Compared to the one decent complete recording available in French, with the rather tight, dry-voiced John Aler as Chapelou/Saint-Phar, the singing here is not only more attractive to the ear but livelier. It almost, but not quite, has the sparkle of the “wrong-language” German recording of the opera with the late Robert Swensen in the title role and Pamela Coburn (note, both Americans) as Madeleine/Madame de Latour. But it is that word “almost” that stands between pleasant enjoyment and all-out fun, and in that respect I place the blame on conductor Sébastien Rouland, a somewhat stodgy routinier who clearly knows the music but doesn’t know how to make the first act sparkle. At times he pulls a Giuseppe Sinopoli, conducting one section briskly and the next too slowly. He has also chosen to include most of the spoken recitatives, much of which is delivered in an over-the-top manner. This, however, can be forgiven in that Postillon is a bit of a comic farce anyway.
But what a feast for the eyes this prediction is! Director Michel Fau and his set designers really outdid themselves in not only providing nice, retro-but-not-exact-looking sets and costumes, but in infusing those sets and costumes with all the colors of the rainbow. Except for when the camera is focused on mid-range and close-ups of Spyres and Florie Valiquette, which it is quite often, the production is a real treat for the eye and captures the mood and flavor of the opera perfectly. It almost looks like a Georges Méliès film in color.

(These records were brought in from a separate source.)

-- ==== Sys2Proof/Tests/Slice0.lean ====
section
/-! SUPPORT. The model's own tests. Expected values come from the spec: the words from the encodings
of 30_encoding.md R81 to R92, the results from 95_test_vectors.md (the vector is named at each test).
Each test is one step on a small state. The second half gives, for every statement with hypotheses, a
state and operands that meet them all. -/

namespace Sys2Proof.Tests

open Sys2Proof.Machine

-- One theorem after the other: many kernel checks waiting for one another would each hold a thread.
set_option Elab.async false

/-! ## Helpers -/

/-- The next state of an outcome, if there is one. -/
def after (r : Result) : Option State :=
  match r with
  | .next t => some t
  | .fault _ => none
  | .refused _ => none

/-- The state after reset in another phase. -/
def inPhase (p : Phase) : State := { State.reset with phase := p }

/-- The three codes of the spec's example (42_code_assigner.md R140), in phase CODES. -/
def codesOfExample : State :=
  { ((State.reset.setEntry 0x61 ⟨3, [false], 1⟩).setEntry 0x62 ⟨1, [true, false, true], 3⟩).setEntry 0x6E
      ⟨2, [true, true], 2⟩ with phase := .codes }

/-- The top of the tree of V12, closed with the leaf of symbol 0 where the zero symbols hang. -/
def exampleTree : NodeMemory :=
  writeNode (writeNode (writeNode (writeNode (writeNode (writeNode (writeNode (tableFill 511 none)
    0 (.leaf 0 0)) 0x61 (.leaf 0x61 3)) 0x62 (.leaf 0x62 1)) 0x6E (.leaf 0x6E 2))
    508 (.internal 0 0x62 1)) 509 (.internal 508 0x6E 3)) 510 (.internal 0x61 509 6)

/-! ## Well-formedness: one ill-formed term for each check -/

theorem test_wellFormed_rdr_refuses : (Instr.rdr 11).wellFormed = false := by decide
theorem test_wellFormed_rdr_admits : (Instr.rdr 10).wellFormed = true := by decide
theorem test_wellFormed_rdc_refuses : (Instr.rdc 0 4).wellFormed = false := by decide
theorem test_wellFormed_rdc_admits : (Instr.rdc 0xFF 3).wellFormed = true := by decide

/-! ## Decoding: every constructor, by a word written out from R82, R83, and R92 -/

theorem test_decode_clr : decodeTableWord 80 0x01000000000000000000 = some .clr := by decide +kernel
theorem test_decode_recb : decodeTableWord 80 0x02410000000000000000 = some (.recb 0x41) := by decide +kernel
theorem test_decode_ldf : decodeTableWord 80 0x03610000000000000003 = some (.ldf 0x61 3) := by decide +kernel
theorem test_decode_bld : decodeTableWord 80 0x04000000000000000000 = some .bld := by decide +kernel
theorem test_decode_asg : decodeTableWord 80 0x05000000000000000000 = some .asg := by decide +kernel
theorem test_decode_pkb : decodeTableWord 80 0x06620000000000000000 = some (.pkb 0x62) := by decide +kernel
theorem test_decode_pkf : decodeTableWord 80 0x07000000000000000000 = some .pkf := by decide +kernel
theorem test_decode_uex : decodeTableWord 80 0x080000000000000003E8 = some (.uex 1000) := by decide +kernel
theorem test_decode_upb : decodeTableWord 80 0x09AD0000000000000000 = some (.upb 0xAD) := by decide +kernel
theorem test_decode_uend : decodeTableWord 80 0x0A000000000000000000 = some .uend := by decide +kernel
theorem test_decode_rdr : decodeTableWord 80 0x100A0000000000000000 = some (.rdr 10) := by decide +kernel
theorem test_decode_rdf : decodeTableWord 80 0x11610000000000000000 = some (.rdf 0x61) := by decide +kernel
theorem test_decode_rdl : decodeTableWord 80 0x12FF0000000000000000 = some (.rdl 0xFF) := by decide +kernel
theorem test_decode_rdc : decodeTableWord 80 0x13FF0000000000000003 = some (.rdc 0xFF 3) := by decide +kernel

/-- R92, V1: illegal words, by name. -/
theorem test_decode_refuses :
    decode 0x00000000000000000000 = .error .illegalCommand ∧
    decode 0x0C000000000000000000 = .error .illegalCommand ∧
    decode 0xFF000000000000000000 = .error .illegalCommand ∧
    decode 0x08010000000000000000 = .error .illegalOperand ∧
    decode 0x100B0000000000000000 = .error .illegalOperand ∧
    decode 0x13610000000000000004 = .error .illegalOperand :=
  ⟨rfl, rfl, rfl, rfl, rfl, rfl⟩

/-- A word of more than 80 bits is no command (R80). -/
theorem test_decode_too_long : decodeTableWord 88 (2 ^ 80 + 0x01000000000000000000) = none := by decide +kernel

/-- The word that the encoder makes is the one of R92. -/
theorem test_encode : encode (.rdc 0x61 2) = 0x13610000000000000002 ∧ encode (.upb 0xAD) = 0x09AD0000000000000000 := by
  decide +kernel

/-- The host's next word is the one that step runs: RDR 8 after reset answers 510 (V50). -/
theorem test_step_runs_word :
    (after (step (State.reset.withFetchWord 80 0x10080000000000000000))).map (·.rsp) = some (some (.val 510)) := by
  decide +kernel

/-! ## One step of each command -/

/-- V51: CLR leaves phase PACKED for the reset state. -/
theorem test_clr : after (execClr { inPhase .packed with outcnt := 7, out := [1] }) =
    some { State.reset with rsp := some .ack } := by decide +kernel

/-- P5: CLR leaves phase ERROR. -/
theorem test_clr_error : (after (execClr { inPhase .error with fault := .loadOrder, finfo := 0x0301 })).map
    (fun t => (t.phase, t.fault, t.finfo)) = some (.empty, .none, 0) := by decide +kernel

/-- V2: the first REC 0x41. -/
theorem test_rec : (after (execRec 0x41 State.reset)).map
    (fun t => ((t.entry 0x41).freq, (t.entry 0x42).freq, t.size, t.phase)) = some (1, 0, 1, .count) := by
  decide +kernel

/-- V3: saturation. -/
theorem test_rec_saturates :
    (after (execRec 7 { (inPhase .count).setEntry 7 ⟨BitVec.allOnes 64, [], 0⟩ with size := BitVec.allOnes 64 })).map
      (fun t => ((t.entry 7).freq, t.size, t.rsp)) =
    some (BitVec.allOnes 64, BitVec.allOnes 64, some .ack) := by decide +kernel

Interestingly, after the rather stodgy first act, Rouland and his orchestra wake up and realize that this is supposed to be a sparkling French comedy. The conducting and playing in the second and third acts sounds like an entirely different conductor. No longer is he fussing around with the tempi; he is equally caught up in the liveliness of what is going on onstage. Perhaps Spyres and Valiquette came round to his dressing room after the first act and gave him something to pep him up (hopefully, nothing illegal), but whatever the case, the rest of the opera flies as if it had wings.
One thing I questioned musically was the profusion of trills that Spyres throws into his famous aria. Other tenors with trills, such as Helge Rosvaenge, Joseph Schmidt and Nicolai Gedda, recorded the aria with but one trill near the very end, but Spyres tosses them off as if he is throwing out Frisbees in the park. The one score I checked, a pretty old one from the 19th century, didn’t have those extra trills in it. To me it sounds like too many frills in an aria that’s already a showcase and a half. Franck Leguérinel, the French comic baritone who sings the Marquis de Corcy, tends to overact all of his spoken recitatives as well as his parts in the duets, but his command of French patter is spot-on. In his difficult Act II aria, Spyres even outdoes Swenson in vocal control and virtuosity. And, in his final aria, Spyres not only sings more trills but throws out a high E—not an E-flat, folks, but an E!—in a bright, ringing voix mixte that has to be heard to be believed.
Thus this is a performance that accelerates, and although I still think the first act was stodgy and a bit underplayed by the orchestra, I absolutely have to recommend this as the best French-language version of the opera yet recorded. I think you will agree.